On avancera que, cent ans après, il est aisé de relever les
énormités émises par des scientifiques de bonne foi (le choléra n’est
pas contagieux, affirmait sérieusement certain dictionnaire en 1840 !).
C’est vrai ; mais cette science, la médecine, nous concerne tous, et
nous l’abordons rarement avec le sourire. Alors, pour une fois, rions
franchement. Rions, en fait, de cet état d’esprit « belle époque », et
soyons sûrs que nos petits-enfants trouveront à rire dans nos
encyclopédies, nos manuels, même s’ils sont interactifs, sur CD-
ROM, ou consultables sur le dernier site de ce qui succédera à
Internet...
Par exemple, il est facile de sourire en découvrant pyrogénésique,
se dit du sens vital commun qui produit la chaleur et l’électricité organiques
vitales, et la combustion spontanée.

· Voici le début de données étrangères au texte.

/-- No step of the engine writes OUT below `o` or at or beyond `OUT_CAP` (R63, R76): output only grows upwards. -/
def Obligations.OutputWritesInBounds : Prop :=
  ∀ s s' : State, engineStep s = .next s' → outSameOutside s.o.toNat s.outCap.toNat s s'

/-- The sequencing register only moves forward and never passes `IN_LEN` (R24). -/
def Obligations.SequencingIsForward : Prop :=
  ∀ s s' : State, engineStep s = .next s' →
    (s.cmd = opEncode → s.i.toNat ≤ s'.i.toNat ∧ (s.i.toNat ≤ s.inLen.toNat → s'.i.toNat ≤ s.inLen.toNat)) ∧
    (s.cmd ≠ opEncode → s.t.toNat ≤ s'.t.toNat ∧ (s.t.toNat ≤ s.inLen.toNat → s'.t.toNat ≤ s.inLen.toNat))

/-- R246 for DECODE and PROBE: the faulting token has had no effect on OUT, `o` and `t`, and `OUT_LEN` counts the
completed tokens' bytes. -/
def Obligations.TokenFaultsArePrecise : Prop :=
  ∀ s s' : State, s.status = statusBusy → s.cmd ≠ opEncode → engineStep s = .next s' →
    s'.status = statusFault →
      s'.out = s.out ∧ s'.o = s.o ∧ s'.t = s.t ∧ s'.outLen = s.o ∧ s'.faultPos = s.t ∧
      s'.faultKind = kindMalformedStream ∧ 1 ≤ s'.faultCause.toNat ∧ s'.faultCause.toNat ≤ 6

/-- The invariant of the machine holds after reset, whose unspecified values are the model's choice (log entries 1 and
3). -/
def Obligations.ResetMeetsInvariant : Prop := Inv State.reset

/-- Every step of the machine keeps the invariant, the host's moves among them: canonical storages, the legal STATUS
patterns, legal fault registers, the bounds of a running walk, and while an ENCODE runs the index of R129. -/
def Obligations.StepKeepsInvariant : Prop := ∀ s s' : State, Inv s → step s = .next s' → Inv s'

/-- The engine has no undefined behaviour (R231, R252): from a state that meets the invariant every step answers a next
state, but for a host's write of a running command's operands, which is refused (the model's choice, log entry 13). -/
def Obligations.StepNeverStops : Prop :=
  ∀ s : State, Inv s →
    (∃ s', step s = .next s') ∨
    (s.status = statusBusy ∧ step s = .refused .operandWriteWhileBusy ∧
      ∃ m rest, s.host = some m :: rest ∧ operandMove m = true)

/-! ### Whole commands -/

/-- R202: a token walk ends, in DONE or FAULT, after at most one step for every two bytes left and one more, the end of
the command being a step of its own (the model's choice, log entry 11). -/
def Obligations.TokenWalkTerminates : Prop :=
  ∀ s : State, s.host = [] → s.status = statusBusy → (s.cmd = opDecode ∨ s.cmd = opProbe) →
    s.t.toNat ≤ s.inLen.toNat →
      ∃ k s', k ≤ (s.inLen.toNat - s.t.toNat) / 2 + 1 ∧ Sys2Proof.core.run k s = .next s' ∧ ended s'

/-- An ENCODE ends, in DONE or FAULT, after at most one step for every byte left and two more (R231), the final flush
and the end of the command being steps of their own (the model's choice, log entry 11). -/
def Obligations.EncodeTerminates : Prop :=
  ∀ s : State, Inv s → s.host = [] → s.status = statusBusy → s.cmd = opEncode →
    ∃ k s', k ≤ s.inLen.toNat - s.i.toNat + 2 ∧ Sys2Proof.core.run k s = .next s' ∧ ended s'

C’est qu’en 1830, on s’essayait tout
juste au rapprochement entre physique et connaissance du corps
humain.
Tout de même, on s’étonnera que les « humeurs » et les saignées
aient encore été si présentes en 1918 ; c’est oublier que l’essor des
thérapies modernes date surtout du milieu du siècle dernier. La
« Belle Époque » était proche encore du « siècle des lumières », et
appelait souvent encore Hippocrate ou Gallien à la rescousse. En
1900, et même en 1920, la langue de Molière n’est pas loin : humeurs,
saignées, clystères émaillent encore le discours médical, du moins si
l’on en croit le dictionnaire, qui en fournit en tous cas les moyens.
L’emploi de « fort », archaïque, au lieu de « très », plus moderne,
accentue le côté désuet du discours (un médecin fort habile, etc.), tout
comme certaines tournures (un coup d’épée qui a intéressé le poumon).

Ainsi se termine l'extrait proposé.